On April 16, the agency notified Solers that Booz Allen was selected for award. AR, Tab 6a, Solers Unsuccessful Offeror Letter. That same day, Solers received a written debriefing. AR, Tab 6b, Solers Debriefing. This protest followed.
Solers challenges multiple aspects of the agency’s conduct of the procurement. First, the protester contends that the contracting officer failed to conduct a reasonable OCI investigation or require mitigation of a significant potential conflict of interest. Next, Solers argues that the agency improperly waived Booz Allen’s failure to comply with material requirements of the solicitation, the agency’s evaluation was unreasonable and disparate, and the best-value tradeoff decision is flawed. Although we do not specifically address all of Solers’s arguments, we have fully considered all of them and find that they afford no basis on which to sustain the protest.
Organizational Conflict of Interest (OCI)

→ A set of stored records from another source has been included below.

/-- A region is registered over tiles that fill it and lie in MODEL segments (R435). -/
theorem residentRef_of_known (ha : c.fld 16 6 % 65536 = 0) (hx : s.ctx c.ctxNo = some x) (hr : x.residents.get? c.residentKey = some r) :
    s.residentRef c = if r.rows = 128 * c.fld 24 4 ∧ x.modelTiles (c.fld 16 6) (c.fld 24 4) = true then
        (s.modCtx c.ctxNo (fun y => { y with residents := y.residents.upd c.residentKey (fun z =>
          { z with reg := some (c.fld 16 6, c.fld 24 4), armed := false }) })).answer c stOk
      else s.answer c stResidentBadRef := by
  by_cases hfill : r.rows = 128 * c.fld 24 4 ∧ x.modelTiles (c.fld 16 6) (c.fld 24 4) = true
  · simp [residentRef, tileBytes, ha, hx, hr, hfill]
  · rw [if_neg hfill]
    simp only [residentRef, tileBytes, ha, hx, hr, ne_eq, not_true_eq_false, if_false]
    exact if_pos (by simpa [Decidable.imp_iff_not_or] using hfill)

/- RESIDENT_ACK. -/

/-- A region that is lost no more and reads zero until it is written (R436). -/
def regionAcked (s : State) (c : Cmd) (r : Resident) : State :=
  (s.modScratch (c.fld 8 1 % 8) (fun p => p.markScrub r.first r.rows)).modCtx c.ctxNo (fun y =>
    { y with residents := y.residents.upd c.residentKey (fun z => { z with lost := false, owed := false }) })

theorem residentAck_of_lost (hx : s.ctx c.ctxNo = some x) (hr : x.residents.get? c.residentKey = some r) (hl : r.lost = true) :
    s.residentAck c = (s.regionAcked c r).answer c stOk := by
  simp [residentAck, hx, hr, hl, regionAcked]

theorem residentAck_of_kept (hx : s.ctx c.ctxNo = some x) (h : (x.residents.get? c.residentKey).all (fun r => !r.lost) = true) :
    s.residentAck c = s.answer c stOk := by
  cases hr : x.residents.get? c.residentKey with
  | none => simp [residentAck, hx, hr]
  | some r =>
    have hl : r.lost = false := by simpa [hr] using h
    simp [residentAck, hx, hr, hl]

/-- The rows of the region await scrub on the carrier of its core. -/
theorem regionAcked_eq (hp : s.carrier (c.fld 8 1 % 8) = some p) (r : Resident) :
    s.regionAcked c r = (s.modPc p (fun q => q.markScrub r.first r.rows)).modCtx c.ctxNo (fun y =>
      { y with residents := y.residents.upd c.residentKey (fun z => { z with lost := false, owed := false }) }) := by
  rw [regionAcked, modScratch, hp]

theorem regionAcked_ctx (hx : s.ctx c.ctxNo = some x) (hp : s.carrier (c.fld 8 1 % 8) = some p) (r : Resident) : (s.regionAcked c r).ctx c.ctxNo =
    some { x with residents := x.residents.upd c.residentKey (fun z => { z with lost := false, owed := false }) } := by
  rw [regionAcked_eq hp]
  exact ctx_modCtx_of_some (s := s.modPc p _) hx _

theorem residentAck_result (hc : s.CmdReady fid 0x42 stBadField c) (hx : s.ctx c.ctxNo = some x) (hr : x.residents.get? c.residentKey = some r)
    (hl : r.lost = true) (hp : s.carrier (c.fld 8 1 % 8) = some p) (hlen : p < s.pcores.length) : ∃ t, exec (.residentAck fid) s = .next t ∧
      t.cmds.find fid = none ∧ (∀ k, r.first ≤ k → k < r.first + r.rows → (t.pcr p).row k = 0) ∧ t.lcores = s.lcores ∧ t.dram = s.dram ∧
      (∀ q, q ≠ p → t.pcr q = s.pcr q) ∧ ∃ y, t.ctx c.ctxNo = some y ∧ (y.residents.get? c.residentKey).map (fun z => z.lost) = some false := by
  have hframe : s.checkCmd (s.regionAcked c r) = s.regionAcked c r := by
    rw [regionAcked_eq hp]
    rfl
  have hpcores : ((s.regionAcked c r).complete fid stOk []).pcores = (s.modPc p (fun q => q.markScrub r.first r.rows)).pcores := by
    rw [complete_eq_cplOf, regionAcked_eq hp]
    rfl
  have hpcr (q : Nat) : ((s.regionAcked c r).complete fid stOk []).pcr q = (s.modPc p (fun q => q.markScrub r.first r.rows)).pcr q := by
    rw [pcr, hpcores, pcr]
  obtain ⟨y, hy, hmask⟩ := exists_ctx_complete (regionAcked_ctx hx hp r) fid stOk []
  have hres := congrArg Ctx.residents hmask
  refine ⟨_, hc.row_done (by decide) s.checkCmd (checkCmd_complete hframe fid stOk []) (residentAck_of_lost hx hr hl), complete_gone _ _ _ _,
    fun k hlo hhi => ?_, ?_, ?_, fun q hq => (hpcr q).trans (pcr_modPc_ne s _ hq), y, hy, ?_⟩
  · rw [hpcr, pcr_modPc_self s _ hlen]
    exact PCore.row_markScrub_of_mem _ hlo hhi
  · rw [complete_eq_cplOf, regionAcked_eq hp]
    rfl
  · rw [complete_eq_cplOf, regionAcked_eq hp]
    rfl
  · rw [show y.residents = _ from hres]
    show ((x.residents.upd c.residentKey _).get? c.residentKey).map _ = _
    rw [AList.get?_upd_self, hr]
    rfl

end State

The protester argues that DISA failed in its responsibility to identify, avoid, and/or mitigate a potential OCI. Protest at 28-32. Specifically, the protester indicates that on its website, VISTA, the non-government advisor identified in the RFP, identifies Booz Allen as a business partner. Id. at 30. Solers argues that “VISTA, in both advising DISA on the evaluation of contractor proposals and having a pre-existing business relationship with [Booz Allen], possessed an actual or apparent conflict of interest that prevented the company from providing impartial advice concerning the evaluation of [Booz Allen’s] proposal and potentially permitted [Booz Allen] the opportunity to learn non-public information about the DIBNet procurement.” Id. at 28. Solers further argues that VISTA is a small business that relies on its advertised partnerships with companies like Booz Allen, and clearly has a financial interest in Booz Allen receiving the award. Id. at 30.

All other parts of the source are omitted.